Source material:
/-! ### The DEC_ registers (R29 to R31) -/

/-- Settles O23: the last two cases of `exec_next_cases` are the instructions that run a decode. -/
theorem decRegistersWrittenByDecodeOnly : Obligations.DecRegistersWrittenByDecodeOnly := by
  intro i s t h hno
  rcases exec_next_cases h with ⟨-, rfl⟩ | ⟨-, rfl⟩ | ⟨-, r, -, rfl⟩ | ⟨-, -, key, -, rfl⟩ | ⟨-, payload, -, rfl⟩ |
    ⟨-, -, -, key, -, rfl⟩ | ⟨hruns, -, -⟩ | ⟨rfl, -⟩
  case inr.inr.inr.inr.inr.inr.inl => exact absurd (hno.symm.trans hruns) nofun
  case inr.inr.inr.inr.inr.inr.inr => exact absurd hno nofun
  all_goals exact ⟨rfl, rfl, rfl, rfl⟩

/-! ### OUT_BUF from OUT_LEN on (R35) -/

/-- OUT_BUF of `t` reads as that of `s` from OUT_LEN of `t` on. -/
def State.KeepsBeyondOutLen (s t : State) : Prop :=
  ∀ j, t.outLen.toNat ≤ j → Memory.read t.outBuf j = Memory.read s.outBuf j

theorem State.KeepsBeyondOutLen.withSession {s t : State} (h : s.KeepsBeyondOutLen t) (ses : Session) :
    s.KeepsBeyondOutLen { t with session := ses } := h

/-- An output whose length OUT_LEN can count ends at OUT_LEN. -/
theorem finishOutput_keepsBeyondOutLen {s : State} {bs : List Byte} {aux : Word} (h : bs.length < 2 ^ 32) :
    s.KeepsBeyondOutLen (s.finishOutput bs aux) := by
  intro j hj
  rw [State.finishOutput_outLen, BitVec.toNat_ofNat, Nat.mod_eq_of_lt h] at hj
  rw [State.finishOutput_outBuf, Memory.read_writeBytes_zero, if_neg (by omega)]

theorem DecodeFinish.keepsBeyondOutLen {s t : State} (h : DecodeFinish s t) : s.KeepsBeyondOutLen t := by
  intro j hj
  rcases h with ⟨-, rfl⟩ | ⟨-, d, hd, rfl⟩
  · rfl
  · by_cases hok : d.res = .ok
    · obtain ⟨-, hpay, hchunk, -⟩ := hd.of_ok hok
      rw [State.finishDecode_outLen, if_pos hok, BitVec.toNat_setWidth, Nat.mod_eq_of_lt (by omega)] at hj
      rw [State.finishDecode_outBuf, if_pos hok, Memory.read_writeBytes_zero, if_neg (by omega)]
    · rw [State.finishDecode_outBuf, if_neg hok]

/-- Settles O24: an instruction either leaves OUT_BUF or writes its output from index 0 on. -/
theorem outputBufferBeyondOutLenUnchanged : Obligations.OutputBufferBeyondOutLenUnchanged := by
  intro i s t hwf h
  change s.KeepsBeyondOutLen t
  obtain ⟨hgreeting, -⟩ := Config.wf_bounds hwf
  rcases exec_next_cases h with ⟨-, rfl⟩ | ⟨-, rfl⟩ | ⟨-, r, -, rfl⟩ | ⟨-, -, key, -, rfl⟩ | ⟨-, payload, hle, rfl⟩ |
    ⟨-, -, -, key, -, rfl⟩ | ⟨-, -, hd⟩ | ⟨-, ⟨-, rfl⟩ | ⟨-, u, hd, rfl⟩⟩
  · exact fun _ _ => rfl
  · exact fun _ _ => rfl
  · exact fun _ _ => rfl
  · exact finishOutput_keepsBeyondOutLen (by rw [acceptToken_length]; omega)
  · exact finishOutput_keepsBeyondOutLen (by rw [textFrame_length]; omega)
  · refine (finishOutput_keepsBeyondOutLen ?_).withSession .opened
    rw [List.length_append, upgradeHeader_length (acceptToken_length key), textFrame_length]
    omega
  · exact hd.keepsBeyondOutLen
  · exact fun _ _ => rfl
  · simpa [State.KeepsBeyondOutLen] using hd.keepsBeyondOutLen

/-! ### Outputs depend on the parameters, the session and the input only (R38) -/

/-- The same parameters, session and input; everything else may differ. -/
structure SameInput (s s' : State) : Prop where
  cfg     : s'.cfg = s.cfg
  session : s'.session = s.session
  inLen   : s'.inLen = s.inLen
  inBuf   : s'.inBuf = s.inBuf

/-- The same result, session, lengths and output bytes. -/
def SameOutputs (t t' : State) : Prop :=
  t'.status = t.status ∧ t'.session = t.session ∧ t'.outLen = t.outLen ∧ t'.auxLen = t.auxLen ∧
    ∀ j, j < t.outLen.toNat → Memory.read t'.outBuf j = Memory.read t.outBuf j

section
variable {s s' : State}

theorem SameInput.inputIs (h : SameInput s s') {bs : List Byte} (hi : s.InputIs bs) : s'.InputIs bs := by
  rw [State.InputIs, h.inLen, h.inBuf]
  exact hi

theorem SameOutputs.failed (h : s'.session = s.session) (r : Result) : SameOutputs (s.failed r) (s'.failed r) :=
  ⟨rfl, h, rfl, rfl, nofun⟩

/-- Output bytes are the command's, whatever the buffer held. -/
theorem SameOutputs.finishOutput (h : s'.session = s.session) (bs : List Byte) (aux : Word) :
    SameOutputs (s.finishOutput bs aux) (s'.finishOutput bs aux) := by
  refine ⟨rfl, h, rfl, rfl, fun j hj => read_writeBytes_congr _ _ bs (hj.trans_le ?_)⟩
  rw [State.finishOutput_outLen, BitVec.toNat_ofNat]
  exact Nat.mod_le _ _

theorem SameOutputs.finishDecode (h : s'.session = s.session) {d : Decoded} (hd : DecodedOk s d) :
    SameOutputs (s.finishDecode d) (s'.finishDecode d) := by
  refine ⟨by simp, by simp [h], by simp, by simp, fun j hj => ?_⟩
  rw [State.finishDecode_outBuf, State.finishDecode_outBuf]
  rw [State.finishDecode_outLen] at hj
  by_cases hok : d.res = .ok
  · obtain ⟨-, hpay, -⟩ := hd.of_ok hok
    rw [if_pos hok] at hj ⊢
    rw [if_pos hok]
    refine read_writeBytes_congr _ _ _ (hj.trans_le ?_)
    rw [BitVec.toNat_setWidth, hpay]
    exact Nat.mod_le _ _
  · rw [if_neg hok] at hj
    exact absurd hj nofun

theorem SameOutputs.withSession {t t' : State} (h : SameOutputs t t') (ses : Session) :
    SameOutputs { t with session := ses } { t' with session := ses } := by
  obtain ⟨hstatus, -, hrest⟩ := h
  exact ⟨hstatus, rfl, hrest⟩

theorem SameOutputs.closeOnResult {t t' : State} (h : SameOutputs t t') :
    SameOutputs t.closeOnResult t'.closeOnResult := by
  obtain ⟨hstatus, hsession, hrest⟩ := h
  simpa [SameOutputs, hstatus, hsession] using hrest

theorem SameInput.execSign (h : SameInput s s') {t : State} (he : execSign s = .next t) :
    ∃ t', Machine.execSign s' = .next t' ∧ SameOutputs t t' := by
  rcases checkLength_next_iff.1 he with ⟨hlong, rfl⟩ | ⟨hfit, hread⟩
  · exact ⟨_, checkLength_long (by rwa [h.cfg, h.inLen]), .failed h.session _⟩
  · obtain ⟨key, hkey, hout⟩ := withRead_next_iff.1 hread
    cases hout
    exact ⟨_, execSign_of_input (by rwa [h.cfg, h.inLen]) (h.inputIs (readInput_ok_iff.1 hkey)),
      .finishOutput h.session _ _⟩

theorem SameInput.execEncode (h : SameInput s s') {t : State} (he : execEncode s = .next t) :
    ∃ t', Machine.execEncode s' = .next t' ∧ SameOutputs t t' := by
  simp only [execEncode_next_iff, h.cfg, h.inLen] at he ⊢
  rcases he with ⟨hlong, rfl⟩ | ⟨hfit, hlong, rfl⟩ | ⟨hfit, hshort, payload, hi, rfl⟩
  · exact ⟨_, .inl ⟨hlong, rfl⟩, .failed h.session _⟩
  · exact ⟨_, .inr (.inl ⟨hfit, hlong, rfl⟩), .failed h.session _⟩
  · exact ⟨_, .inr (.inr ⟨hfit, hshort, payload, h.inputIs hi, rfl⟩), .finishOutput h.session _ _⟩

theorem SameInput.execUpgrade (h : SameInput s s') {t : State} (he : execUpgrade true s = .next t) :
    ∃ t', Machine.execUpgrade true s' = .next t' ∧ SameOutputs t t' := by
  by_cases hs : s.session = .handshaking
  · rcases checkLength_next_iff.1 ((if_neg (not_not.2 hs)).symm.trans he) with ⟨hlong, rfl⟩ | ⟨hfit, hread⟩
    · exact ⟨_, execUpgrade_key_long (h.session.trans hs) (by rwa [h.cfg, h.inLen]), .failed h.session _⟩
    · obtain ⟨key, hkey, hout⟩ := withRead_next_iff.1 hread
      cases hout
      refine ⟨_, execUpgrade_of_input (h.session.trans hs) (by rwa [h.cfg, h.inLen])
        (h.inputIs (readInput_ok_iff.1 hkey)), ?_⟩
      rw [h.cfg]
      exact (SameOutputs.finishOutput h.session _ _).withSession .opened
  · rw [execUpgrade_not_handshaking hs] at he
    cases he
    exact ⟨_, execUpgrade_not_handshaking (by rwa [h.session]), .failed h.session _⟩

/-- A decode gives, besides its outputs, the same DEC_ registers, if its chunk fits the buffer. -/
theorem SameInput.decodeChunk (h : SameInput s s') {t : State} (he : decodeChunk s = .next t) :
    ∃ t', Machine.decodeChunk s' = .next t' ∧ SameOutputs t t' ∧ (s.inLen.toNat ≤ s.cfg.bufCap →
      t'.decOpcode = t.decOpcode ∧ t'.decMaskKey = t.decMaskKey ∧ t'.decLen = t.decLen) := by
  rcases decodeChunk_depends h.cfg h.inLen h.inBuf he with ⟨hlong, rfl, he'⟩ | ⟨-, d, hd, rfl, he'⟩
  · exact ⟨_, he', .failed h.session _, fun hfit => by omega⟩
  · exact ⟨_, he', .finishDecode h.session hd, fun _ => by simp [State.decLen]⟩

theorem SameInput.execFeed (h : SameInput s s') {t : State} (he : execFeed s = .next t) :
    ∃ t', Machine.execFeed s' = .next t' ∧ SameOutputs t t' := by
  by_cases hs : s.session = .opened
  · rw [execFeed_opened hs] at he
    obtain ⟨u, hu, rfl⟩ := closeOnResult_next_iff.1 he
    obtain ⟨u', hu', hsame, -⟩ := h.decodeChunk hu
    rw [execFeed_opened (h.session.trans hs), hu']
    exact ⟨_, rfl, hsame.closeOnResult⟩
  · rw [execFeed_not_opened hs] at he
    cases he
    exact ⟨_, execFeed_not_opened (by rwa [h.session]), .failed h.session _⟩

end

/-- Settles O26, command by command. -/
theorem outputsDependOnTheInputOnly : Obligations.OutputsDependOnTheInputOnly := by
  intro i s s' t hi hcfg hsession hlen hbuf _ he
  have h : SameInput s s' := ⟨hcfg, hsession, hlen, hbuf⟩
  have hrest : ∃ t', exec i s' = .next t' ∧ SameOutputs t t' ∧ (i = .decode → s.inLen.toNat ≤ s.cfg.bufCap →
      t'.decOpcode = t.decOpcode ∧ t'.decMaskKey = t.decMaskKey ∧ t'.decLen = t.decLen) := by
    rcases hi with rfl | rfl | rfl | rfl | rfl
    · exact (h.execSign he).imp fun _ ⟨he', hsame⟩ => ⟨he', hsame, nofun⟩
    · exact (h.execEncode he).imp fun _ ⟨he', hsame⟩ => ⟨he', hsame, nofun⟩
    · exact (h.decodeChunk he).imp fun _ ⟨he', hsame, hdec⟩ => ⟨he', hsame, fun _ => hdec⟩
    · exact (h.execUpgrade he).imp fun _ ⟨he', hsame⟩ => ⟨he', hsame, nofun⟩
    · exact (h.execFeed he).imp fun _ ⟨he', hsame⟩ => ⟨he', hsame, nofun⟩
  obtain ⟨t', he', ⟨hstatus, hses, hout, haux, hbytes⟩, hdec⟩ := hrest
  exact ⟨t', he', hstatus, hses, hout, haux, hbytes, hdec⟩

end Sys2Proof.Machine
end

section
/-! PROOF. SHA-1's padding and message schedule (R101, R104), the shape of the accept token, and that base64 loses
nothing (R105, R106): O32, O33, O34, O35. -/

namespace Sys2Proof.Machine

open Sys2Proof

/-! ### The padded message and the words of a block (R101) -/

/-- The zero run fills up the last block. -/
theorem zeroPad_fills (n : Nat) : (n + 1 + zeroPad n + 8) % 64 = 0 := by
  unfold zeroPad; omega

/-- No shorter zero run does. -/
theorem zeroPad_least {n z : Nat} (h : z < zeroPad n) : (n + 1 + z + 8) % 64 ≠ 0 := by
  unfold zeroPad at h; omega

/-- The low `k` digits of a number to the base 256, the most significant one first. -/
theorem beNat_digits (n : Nat) : ∀ k : Nat,
    beNat ((List.range k).reverse.map fun j => BitVec.ofNat 8 (n / 256 ^ j)) = n % 256 ^ k
  | 0 => (Nat.mod_one n).symm
  | k + 1 => by
    rw [List.range_succ, List.reverse_append, List.reverse_singleton, List.singleton_append, List.map_cons, beNat_cons,
      beNat_digits n k, List.length_map, List.length_reverse, List.length_range, BitVec.toNat_ofNat,
      Nat.mod_pow_succ (b := 256), Nat.mul_comm, Nat.add_comm]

What you should do: If a line of the records above holds the word "haux", show it.

Result of the exercise:
  obtain ⟨t', he', ⟨hstatus, hses, hout, haux, hbytes⟩, hdec⟩ := hrest
  exact ⟨t', he', hstatus, hses, hout, haux, hbytes, hdec⟩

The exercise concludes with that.